**EXERCISE PROMPT**:
Only these lines of the data below are wanted: the one with "def leftInFrame (s", the one with "(h : (given", and any lines between them, each repeated exactly.

Dataset records

BEGIN

-- ==== Sys2Proof/Tests/Slice0.lean ====
section
/-! SUPPORT. Tests of one step each on small states, the smoke test of the well-formed commands, and for every statement
with hypotheses a concrete state and operands that meet them. -/

set_option Elab.async false

namespace Sys2Proof.Tests
open Sys2Proof Sys2Proof.Machine

/-! ### Small states -/

/-- Every port PRESENT with its key window open, in RUN with an empty list. -/
def ready : State :=
  { State.reset with
    freeze := { State.reset.freeze with state := .run }
    ports := .replicate { PortState.reset with presence := .present 0, keyCount := 3 }
    events := .replicate ⟨0, 0, 100, some 0⟩
    pins := { State.reset.pins with frzout := false } }

/-- An untouched entry, need 1 on every lane, with a lift target. -/
def sleeper (q : SeqNo) (position : Int) : Entry :=
  ⟨q, position, 250, .placed, 1, false, .plain, some ⟨22, 18, 2⟩, false, false, .replicate ⟨1, 0, .unclaimed, 0⟩⟩

/-- `ready` with these entries. -/
def holding (es : List Entry) : State :=
  { ready with list := { ready.list with entries := es, nextSeq := 3, created := BitVec.ofNat 32 es.length } }

/-- Entry 1 stands at the axis. -/
def standing : State := holding [sleeper 1 0]

/-- Entry 1 is claimed by lane A with these squeezes done. -/
def claimedEntry (n : Nat) : Entry :=
  { sleeper 1 0 with lanes := { (sleeper 1 0).lanes with a := ⟨1, 0, .claimed, n⟩ } }

/-- The hold is HELD on entry 1, and lane A is in this state with these squeezes done. -/
def working (st : LaneState) (n : Nat) : State :=
  ({ holding [claimedEntry n] with
    hold := .held 1 ⟨22, 18, 2⟩ (some 0)
    lanes := { standing.lanes with a := { LaneController.reset with state := st, tdnActive := st.isDown } } } : State).settle

/-- A request with tag 7 at the front of port p's queue. -/
def given (s : State) (p : Port) (code : Byte) (params : List Byte) : State :=
  { s with ports := s.ports.modify p fun v => { v with queue := [⟨7, code, params⟩] } }

/-- Port p has been silent for this long. -/
def silent (s : State) (p : Port) (ms : Nat) : State :=
  { s with ports := s.ports.modify p fun v => { v with presence := .present ms } }

/-- Port p was left in frame, with a length byte of 3 taken, this long ago. -/
def leftInFrame (s : State) (p : Port) (ms : Nat) : State :=
  { s with ports := s.ports.modify p fun v => { v with rx := .inFrame [3] ms } }

/-- The state after a command. -/
def after (c : Instr) (s : State) : State :=
  match exec c s with
  | .next t => t
  | _ => s

/-- The body of the frame that port p sends after a command. -/
def answer (c : Instr) (s : State) (p : Port) : List Byte :=
  (((after c s).ports.get p).sending.map TxFrame.body).getD []

theorem given_hands (s : State) (p : Port) (code : Byte) (params : List Byte)
    (h : (given s p code params).mayTake p = true) : (given s p code params).hands p ⟨7, code, params⟩ code :=
  ⟨h, by cases p <;> rfl, rfl⟩

/-! ### Well-formed commands: the check refuses what R133 refuses -/

theorem test_short_body_is_ill_formed : (Instr.validFrame .p0 [1]).wellFormed = false := by decide

theorem test_long_body_is_ill_formed : (Instr.validFrame .p0 (List.replicate 97 1)).wellFormed = false := by
  decide +kernel

theorem test_bodies_at_the_bounds_are_well_formed :
    (Instr.validFrame .p0 [1, 1]).wellFormed = true ∧
      (Instr.validFrame .p0 (List.replicate 96 1)).wellFormed = true := by decide +kernel

theorem test_valid_bytes_are_no_discarded_frame :
    (Instr.discardedFrame .p0 (Frames.onTime (Frames.wire [7, 1]))).wellFormed = false := by decide +kernel

theorem test_no_frame_is_no_discarded_frame : (Instr.discardedFrame .p0 [⟨3, false⟩]).wellFormed = false := by decide

theorem test_discarded_frame_is_well_formed :
    (Instr.discardedFrame .p0 [⟨0xC5, false⟩, ⟨1, false⟩]).wellFormed = true := by decide

/-- No row of the table gives bits, so no word spells a command. -/
theorem test_no_word_spells_a_command :
    decodeTableWord 16 0x0101 = none ∧ ready.withFetchWord 16 0x0101 = ready := by decide +kernel

/-! ### Frames -/

/-- The CRC of the digits 1 to 9 is 0x29B1, the check value of the polynomial and initial value of R133. -/
theorem test_crc_check_value :
    Frames.crc16 [0x31, 0x32, 0x33, 0x34, 0x35, 0x36, 0x37, 0x38, 0x39] = 0x29B1 := by decide +kernel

END

**REPLY**:
def leftInFrame (s : State) (p : Port) (ms : Nat) : State :=
  { s with ports := s.ports.modify p fun v => { v with rx := .inFrame [3] ms } }

/-- The state after a command. -/
def after (c : Instr) (s : State) : State :=
  match exec c s with
  | .next t => t
  | _ => s

/-- The body of the frame that port p sends after a command. -/
def answer (c : Instr) (s : State) (p : Port) : List Byte :=
  (((after c s).ports.get p).sending.map TxFrame.body).getD []

theorem given_hands (s : State) (p : Port) (code : Byte) (params : List Byte)
    (h : (given s p code params).mayTake p = true) : (given s p code params).hands p ⟨7, code, params⟩ code :=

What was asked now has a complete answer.